__Work instructions__
All lines from the one with "decode_encode (i := .pixel 0#8" through the last line of the data below should be copied exactly; please add nothing.

__Provided records__
/-- `FrameLen` is right on every frame, whatever follows it (30_encoding.md R78). -/
theorem frameLen_encode {i : Instr} {f : List Byte} (hi : i.wellFormed = true) (hf : encode magic i = some f)
    (s : List Byte) : frameLen magic (f ++ s) = .len f.length := by
  rw [encode_length hf]
  cases i with
  | pixel c o payload trailer =>
    obtain ⟨hc, hlen⟩ := (wellFormed_pixel ..).1 hi
    obtain rfl := Option.some.inj hf
    rw [List.append_assoc, pixelBody_append, frameLen_pixel hc, if_neg (not_not.2 rfl), un16_le16 (by omega)]
    rfl
  | latch trailer =>
    obtain rfl := Option.some.inj hf
    exact frameLen_latch _
  | _ => cases hf

theorem headerParse_latch (trailer : Word) (rest : List Byte) :
    headerParse (latchBody magic ++ (le32 trailer ++ rest)) 10 = .latch trailer := by
  have htype : byteAt (latchBody magic ++ (le32 trailer ++ rest)) 5 = Config.typeLatch := rfl
  have htrailer := trailerOf_append (latchBody magic) rest trailer
  rw [latchBody_length] at htrailer
  rw [headerParse, if_pos htype, htrailer]

theorem headerParse_pixel (c o : Byte) (payload : List Quad) (trailer : Word) (rest : List Byte) :
    headerParse (pixelBody magic c o payload ++ (le32 trailer ++ rest)) (14 + 4 * payload.length) =
      .pixel c o payload trailer := by
  have hlen : 14 + 4 * payload.length = (pixelBody magic c o payload).length + 4 := by
    rw [pixelBody_length]; omega
  have hpayload : (pixelBody magic c o payload).drop 10 = payloadBytes payload := rfl
  rw [headerParse, hlen, trailerOf_append, Nat.add_sub_cancel, List.take_left' rfl, hpayload, groups_payloadBytes]
  rfl

/-- A frame's header is read back from its bytes (30_encoding.md R79). -/
theorem headerParse_encode {i : Instr} {f : List Byte} (hf : encode magic i = some f) (rest : List Byte) :
    headerParse (f ++ rest) f.length = i := by
  rw [encode_length hf]
  cases i with
  | pixel c o payload trailer =>
    obtain rfl := Option.some.inj hf
    rw [List.append_assoc]
    exact headerParse_pixel c o payload trailer rest
  | latch trailer =>
    obtain rfl := Option.some.inj hf
    rw [List.append_assoc]
    exact headerParse_latch trailer rest
  | _ => cases hf

theorem decode_encode {i : Instr} {f : List Byte} (hi : i.wellFormed = true) (hf : encode magic i = some f)
    (rest : List Byte) : decode magic (f ++ rest) = .frame i rest := by
  have hlen : ¬(f ++ rest).length < f.length := by simp
  simp only [decode, frameLen_encode hi hf, if_neg hlen, headerParse_encode hf, List.drop_left]

theorem encode_isSome (i : Instr) : (encode magic i).isSome = i.isFrame := by
  cases i <;> rfl

theorem exists_le32_append {s : List Byte} (h : 4 ≤ s.length) : ∃ w rest, s = le32 w ++ rest := by
  match s, h with
  | a :: b :: c :: d :: rest, _ => exact ⟨un32 a b c d, rest, by rw [le32_un32]; rfl⟩

theorem exists_payloadBytes_append {s : List Byte} {n : Nat} (h : 4 * n ≤ s.length) :
    ∃ payload rest, payload.length = n ∧ s = payloadBytes payload ++ rest := by
  obtain ⟨hbytes, hcount⟩ := payloadBytes_groups n (s.take (4 * n)) (by rw [List.length_take]; omega)
  exact ⟨_, s.drop (4 * n), hcount, by rw [hbytes, List.take_append_drop]⟩

/-- What `FrameLen` finds whole begins with the bytes of a well-formed frame (30_encoding.md R72, R73). -/
theorem exists_encode_of_frameLen {s : List Byte} {n : Nat} (h : frameLen magic s = .len n) (hn : n ≤ s.length) :
    ∃ i f rest, i.wellFormed = true ∧ encode magic i = some f ∧ s = f ++ rest := by
  rcases frameLen_len_cases h with ⟨s', rfl, rfl⟩ | ⟨c, o, n0, n1, s', hc, rfl, rfl⟩
  · simp only [List.length_append, List.length_cons, Quad.bytes_length] at hn
    obtain ⟨w, rest, rfl⟩ := exists_le32_append (s := s') (by omega)
    exact ⟨.latch w, _, rest, rfl, rfl, by rw [List.append_assoc, latchBody_append]⟩
  · simp only [List.length_append, List.length_cons, Quad.bytes_length] at hn
    obtain ⟨payload, s'', hcount, rfl⟩ := exists_payloadBytes_append (s := s') (n := un16 n0 n1) (by omega)
    rw [List.length_append, payloadBytes_length] at hn
    obtain ⟨w, rest, rfl⟩ := exists_le32_append (s := s'') (by omega)
    have hfields := le16_un16 n0 n1
    rw [le16, ← hcount, List.cons.injEq, List.cons.injEq] at hfields
    obtain ⟨h0, h1, -⟩ := hfields
    have hmax := un16_lt n0 n1
    exact ⟨.pixel c o payload w, _, rest, (wellFormed_pixel ..).2 ⟨hc, by omega⟩, rfl,
      by rw [List.append_assoc, pixelBody_append, h0, h1]⟩

theorem frameLen_of_decode_frame {s rest : List Byte} {i : Instr} (h : decode magic s = .frame i rest) :
    ∃ n, frameLen magic s = .len n ∧ n ≤ s.length := by
  unfold decode at h
  split at h
  · cases h
  · cases h
  · next n hn =>
    split at h
    · cases h
    · exact ⟨n, hn, by omega⟩

/-- Nothing but the bytes of a well-formed frame decodes: they begin with some frame, and that is the one decoded. -/
theorem encode_of_decode {s rest : List Byte} {i : Instr} (h : decode magic s = .frame i rest) :
    i.wellFormed = true ∧ ∃ f, encode magic i = some f ∧ f ++ rest = s := by
  obtain ⟨n, hlen, hn⟩ := frameLen_of_decode_frame h
  obtain ⟨j, f, rest', hj, hf, rfl⟩ := exists_encode_of_frameLen hlen hn
  cases (decode_encode hj hf rest').symm.trans h
  exact ⟨hj, f, hf, rfl⟩

end Frames

end Sys2Proof

namespace Sys2Proof.Machine

/-- Settles O8: `FrameLen` finds the end of the encoded frame, and the header parse its fields. -/
theorem decodeOfEncodeIsTheFrame : Obligations.DecodeOfEncodeIsTheFrame :=
  fun _ i => ⟨encode_isSome i, fun _ rest hi hf => decode_encode hi hf rest⟩

/-- Settles O9, from the frame the bytes begin with. -/
theorem encodeOfDecodeIsTheBytes : Obligations.EncodeOfDecodeIsTheBytes := by
  intro magic s i rest h
  obtain ⟨hi, f, hf, hs⟩ := encode_of_decode h
  exact ⟨hi, by rw [← encode_isSome (magic := magic), hf]; rfl, f, hf, hs⟩

/-- Settles O7: the clauses of the table by the header's bytes, and a frame's own header. -/
theorem frameLenFollowsItsTable : Obligations.FrameLenFollowsItsTable := by
  intro magic s
  refine ⟨frameLen_of_length_lt, frameLen_of_wrong_magic, fun h hm ht hc => ?_, fun h hm ht hc => ?_,
    fun h hm hlatch hpixel => ?_, fun i f hi hf => frameLen_encode hi hf s⟩
  · rw [eq_magic_append h hm, ht, hc]
    exact frameLen_latch _
  · have hs := eq_magic_append h hm
    rw [ht] at hs
    refine ⟨fun hshort => ?_, fun hlong he => ?_, fun hlong he => ?_⟩
    · rw [hs]
      exact frameLen_pixel_short hc (by rw [List.length_drop]; omega)
    · exact (frameLen_of_pixel_header hlong hs hc).trans (if_pos he)
    · exact (frameLen_of_pixel_header hlong hs hc).trans (if_neg (not_not.2 he))
  · rw [eq_magic_append h hm]
    exact frameLen_of_other_type hlatch hpixel _

/-- Settles O6: the written-out bytes are those of the three frames. -/
theorem writtenOutFramesDecode : Obligations.WrittenOutFramesDecode :=
  ⟨decode_encode (i := .latch 0xDF81389B#32) rfl rfl [],
    decode_encode (i := .pixel 0#8 0xC9#8 [⟨3#8, 1#8, 2#8, 4#8⟩] 0xBA783C9A#32) rfl rfl [],
    decode_encode (i := .pixel 7#8 0xE1#8 [⟨0x22#8, 0x11#8, 0x33#8, 0x44#8⟩, ⟨0xBB#8, 0xAA#8, 0xCC#8, 0xDD#8⟩]
      0xE4594154#32) rfl rfl []⟩

end Sys2Proof.Machine
end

__The answer__
    decode_encode (i := .pixel 0#8 0xC9#8 [⟨3#8, 1#8, 2#8, 4#8⟩] 0xBA783C9A#32) rfl rfl [],
    decode_encode (i := .pixel 7#8 0xE1#8 [⟨0x22#8, 0x11#8, 0x33#8, 0x44#8⟩, ⟨0xBB#8, 0xAA#8, 0xCC#8, 0xDD#8⟩]
      0xE4594154#32) rfl rfl []⟩

end Sys2Proof.Machine
end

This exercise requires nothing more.